-- ==== Sys2Proof/Machine/Ticks.lean ====
section
/-! DEFINITION. The second tick (R1 to R4), the exposure tick (R4) and the round-complete event (R11, R19), each handed to the blocks
that receive it. -/

namespace Sys2Proof.Machine

/-! ### The second tick -/

/-- A room's timers at a second tick (R3). -/
def Room.tick (x : Room) : Room := { x with highTimer := x.highTimer.tick, lowTimer := x.lowTimer.tick }

/-- A door's timers at a second tick (R3). -/
def Door.tick (x : Door) : Door :=
  { x with
    sealTimer := x.sealTimer.tick
    breachTimer := x.breachTimer.tick
    releaseTimer := x.releaseTimer.tick }

/-- A defrost record at a second tick: its phase timer (R3), and its inhibit, whose expiry falls due as it reaches 0 (R74). -/
def Defrost.tick (x : Defrost) : Defrost :=
  { x with
    phaseTimer := x.phaseTimer.tick
    inhibit := x.inhibit - 1
    inhibitDue := x.inhibitDue || x.inhibit == 1 }

/-- A move entry's timers at a second tick (R3). -/
def Move.tick (x : Move) : Move := { x with lapseTimer := x.lapseTimer.tick, transitTimer := x.transitTimer.tick }

/-- Every running timer and inhibit counted down (R3, R74). -/
def tickTimers (s : State) : State :=
  { s with
    rooms := mapTable Room.tick s.rooms
    doors := mapTable Door.tick s.doors
    defrosts := mapTable Defrost.tick s.defrosts
    moves := mapTable Move.tick s.moves }

/-- The exposure tick phase at a second tick: in RUN it rises by 1, and where it reaches E the exposure tick falls due and the
phase returns to 0; in SETUP it stays at 0 (R4). -/
def advancePhase (s : State) : State :=
  match s.mode with
  | .setup => s
  | .run =>
    if s.phase + 1 < s.interval then { s with phase := s.phase + 1 } else { s with phase := 0, exposureDue := true }

/-- The retries of one owner block at a second tick (R148). -/
def retryBlock : RetryBlock → State → State
  | .probes => retryProbes
  | .rooms => retryRooms
  | .doors => retryDoors
  | .defrost => retryDefrost
  | .pallets => retryPallets
  | .moves => retryMoves
  | .journal => retryJournal

/-- The owner blocks that retry, in the order of their chapters. -/
def retryBlocks : List RetryBlock := [.probes, .rooms, .doors, .defrost, .pallets, .moves, .journal]

/-- A list with only the first place of each block kept. -/
def keepFirst : List RetryBlock → List RetryBlock
  | [] => []
  | b :: bs => b :: (keepFirst bs).filter (· != b)

/-- The order in which the owner blocks retry: those the tick names, then the others. Each block retries once (log entry 3). -/
def retryOrder (order : List RetryBlock) : List RetryBlock :=
  keepFirst order ++ retryBlocks.filter fun b => !order.contains b

/-- The retries of every owner block at a second tick (R148). -/
def retryAll (order : List RetryBlock) (s : State) : State := (retryOrder order).foldl (fun s b => retryBlock b s) s

/-- The second tick (R1): the dock clock advances, timers count, the phase advances, a conversion round starts, and raises not
yet entered are retried, all at the new clock value (R2). The expiries of the tick before have occurred (R3). -/
def tickSecond (order : List RetryBlock) (s : State) : State :=
  let s1 := settleTimers s
  retryAll order (startRound (advancePhase (tickTimers { s1 with clock := s1.clock + 1 })))

/-! ### The exposure tick and the round-complete event -/

/-- The exposure tick, where one is due in RUN: the Pallet Unit charges, and the Defrost Unit accumulates frost and evaluates the
queue, in either order (R4, R75). -/
def tickExposure (defrostFirst : Bool) (s : State) : State :=
  if s.mode = .run ∧ s.exposureDue then
    let s1 := { s with exposureDue := false }
    if defrostFirst then chargePallets (accumulateAll s1) else accumulateAll (chargePallets s1)
  else s

/-- The round-complete event, where the round has ended: the Room Unit and the Defrost Unit take it, in either order (R11,
R19, R85). The high and low timers' expiries of the tick that started the round have occurred (R3); the recovery limit's, which R86 lets
come after the recovery test, is left to its command (log entry 30). -/
def completeRound (defrostFirst : Bool) (s : State) : State :=
  match s.round with
  | .ended =>
    let s1 := settleRooms { s with round := .idle }
    if defrostFirst then roundRooms (roundDefrost s1) else roundDefrost (roundRooms s1)
  | .idle => s
  | .converting _ => s

end Sys2Proof.Machine
end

-- Requirement --
Restate exactly, and only, every line from the one that contains "if defrostFirst then roundRooms" through the last line of the records.

-- Answer to this problem --
    if defrostFirst then roundRooms (roundDefrost s1) else roundDefrost (roundRooms s1)
  | .idle => s
  | .converting _ => s

end Sys2Proof.Machine
end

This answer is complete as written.